::: Material to process :::

/-- R99 writes no register: (iv) holds because (ii) held during the exchange. -/
theorem Invariants.raiseTransferFault {s : State} (h : Invariants s) (hp : s.phase = .exchange) :
    Invariants (raiseTransferFault s) := by
  obtain ⟨hdone, -, hms, hecho, -⟩ := h.busyCleared hp
  exact {
    flagsExclusive := by simp [hdone]
    busyCleared := by simp
    txIsFrame := h.txIsFrame
    faultCleared := fun _ => ⟨hms, hecho⟩
    doneDecoded := by simp [hdone]
    cmdLegal := h.cmdLegal
    rxCanonical := Memory.ofFrame_wf _
    oneExchangeEach := by simp [h.oneExchangeEach, Event.isXferReq, Event.isAccepted]
    exchangesBalance := by simp +arith [h.exchangesBalance, hp, track, inFlight, Event.isXferReq]
    phaseTraced := by simp [track]
    oneResponseEach := by simp [h.oneResponseEach, Event.isRsp] }

theorem Invariants.of_stepTo {s t : State} (h : Invariants s) (hst : StepTo s t) : Invariants t := by
  cases hst with
  | reset => exact h.nextCycle.resetEvent
  | nothing => exact h.nextCycle
  | rejected c => exact h.nextCycle.takeCommand.rejectIssue c
  | accepted i _ _ hp => exact h.nextCycle.takeCommand.acceptIssue hp i
  | completed i rx _ _ hp hc => exact h.nextCycle.takeAnswer.xferDone hp hc rx
  | faulted _ _ hp => exact h.nextCycle.takeAnswer.raiseTransferFault hp

/-- Settles O26, by the cases of a step: one lemma per event. -/
theorem everyStepKeepsTheInvariants : Obligations.EveryStepKeepsTheInvariants :=
  fun _ _ h hst => h.of_stepTo (stepTo_of_step hst)

/-! ### Who writes which element -/

/-- Settles O20, event by event. -/
theorem writersOfTheControlState : Obligations.WritersOfTheControlState := by
  unfold Obligations.WritersOfTheControlState
  intro s t hst
  cases stepTo_of_step hst with
  | reset => exact ⟨_, rfl, .inr (.inr (.inr (.inl ⟨rfl, rfl, rfl, rfl, rfl⟩)))⟩
  | nothing => exact ⟨[], (List.append_nil _).symm, .inr (.inr (.inr (.inr ⟨.inl rfl, rfl, rfl, rfl, rfl⟩)))⟩
  | rejected c => exact ⟨_, rfl, .inr (.inr (.inr (.inr ⟨.inr ⟨c, rfl⟩, rfl, rfl, rfl, rfl⟩)))⟩
  | accepted i _ _ hp => exact ⟨_, rfl, .inl ⟨encodeCode i, rfl, hp, rfl, rfl, rfl, rfl⟩⟩
  | completed _ rx _ _ hp => exact ⟨_, rfl, .inr (.inl ⟨rx, rfl, hp, rfl, rfl, rfl, rfl⟩)⟩
  | faulted _ _ hp => exact ⟨_, rfl, .inr (.inr (.inl ⟨rfl, hp, rfl, rfl, rfl, rfl⟩))⟩

/-- Settles O21, event by event; TX after an `Issue` and RX after `XferDone` hold a frame, read back by
`Memory.read_ofFrame`. -/
theorem writersOfTheDataState : Obligations.WritersOfTheDataState := by
  unfold Obligations.WritersOfTheDataState
  intro s t hst
  cases stepTo_of_step hst with
  | reset =>
    have htx (a : Nat) : (resetEvent (nextCycle s)).txbuf.read a = 0 := by rw [resetEvent_txbuf_eq_nil]; rfl
    exact ⟨_, rfl, .inr (.inr (.inr (.inl ⟨rfl, rfl, rfl, htx⟩)))⟩
  | nothing =>
    exact ⟨[], (List.append_nil _).symm,
      .inr (.inr (.inr (.inr ⟨.inl rfl, rfl, rfl, fun _ => rfl, fun _ => rfl⟩)))⟩
  | rejected c =>
    exact ⟨_, rfl, .inr (.inr (.inr (.inr ⟨.inr ⟨c, rfl⟩, rfl, rfl, fun _ => rfl, fun _ => rfl⟩)))⟩
  | accepted i =>
    refine ⟨_, rfl, .inl ⟨encodeCode i, rfl, rfl, rfl, fun k => ?_⟩⟩
    rw [acceptIssue_txbuf]
    exact Memory.read_ofFrame _ k
  | completed i rx =>
    refine ⟨_, rfl, .inr (.inl ⟨rx, rfl, xferDone_echo _ _ _, fun _ => rfl, fun k => ?_⟩)⟩
    rw [xferDone_rxbuf]
    exact Memory.read_ofFrame rx k
  | faulted => exact ⟨_, rfl, .inr (.inr (.inl ⟨rfl, rfl, rfl, fun _ => rfl⟩))⟩

/-! ### Reachable states -/

/-- What every step keeps holds of every state a run reaches. -/
theorem stepN_keeps {P : State → Prop} (hkeep : ∀ s t, P s → step s = .next t → P t) {n : Nat} {s t : State}
    (hs : P s) (hrun : stepN n s = .next t) : P t := by
  induction n generalizing s with
  | zero => cases hrun; exact hs
  | succ n ih =>
    rw [stepN] at hrun
    cases hst : step s with
    | next u => rw [hst] at hrun; exact ih (hkeep s u hs hst) hrun
    | fault f => rw [hst] at hrun; cases hrun
    | refused r => rw [hst] at hrun; cases hrun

:::

• [Instructions for the task] Exactly reproduce the lines of the entries above, from the one containing "hs hst) hrun" to the very last, and no others.

• [Written answer]
    | next u => rw [hst] at hrun; exact ih (hkeep s u hs hst) hrun
    | fault f => rw [hst] at hrun; cases hrun
    | refused r => rw [hst] at hrun; cases hrun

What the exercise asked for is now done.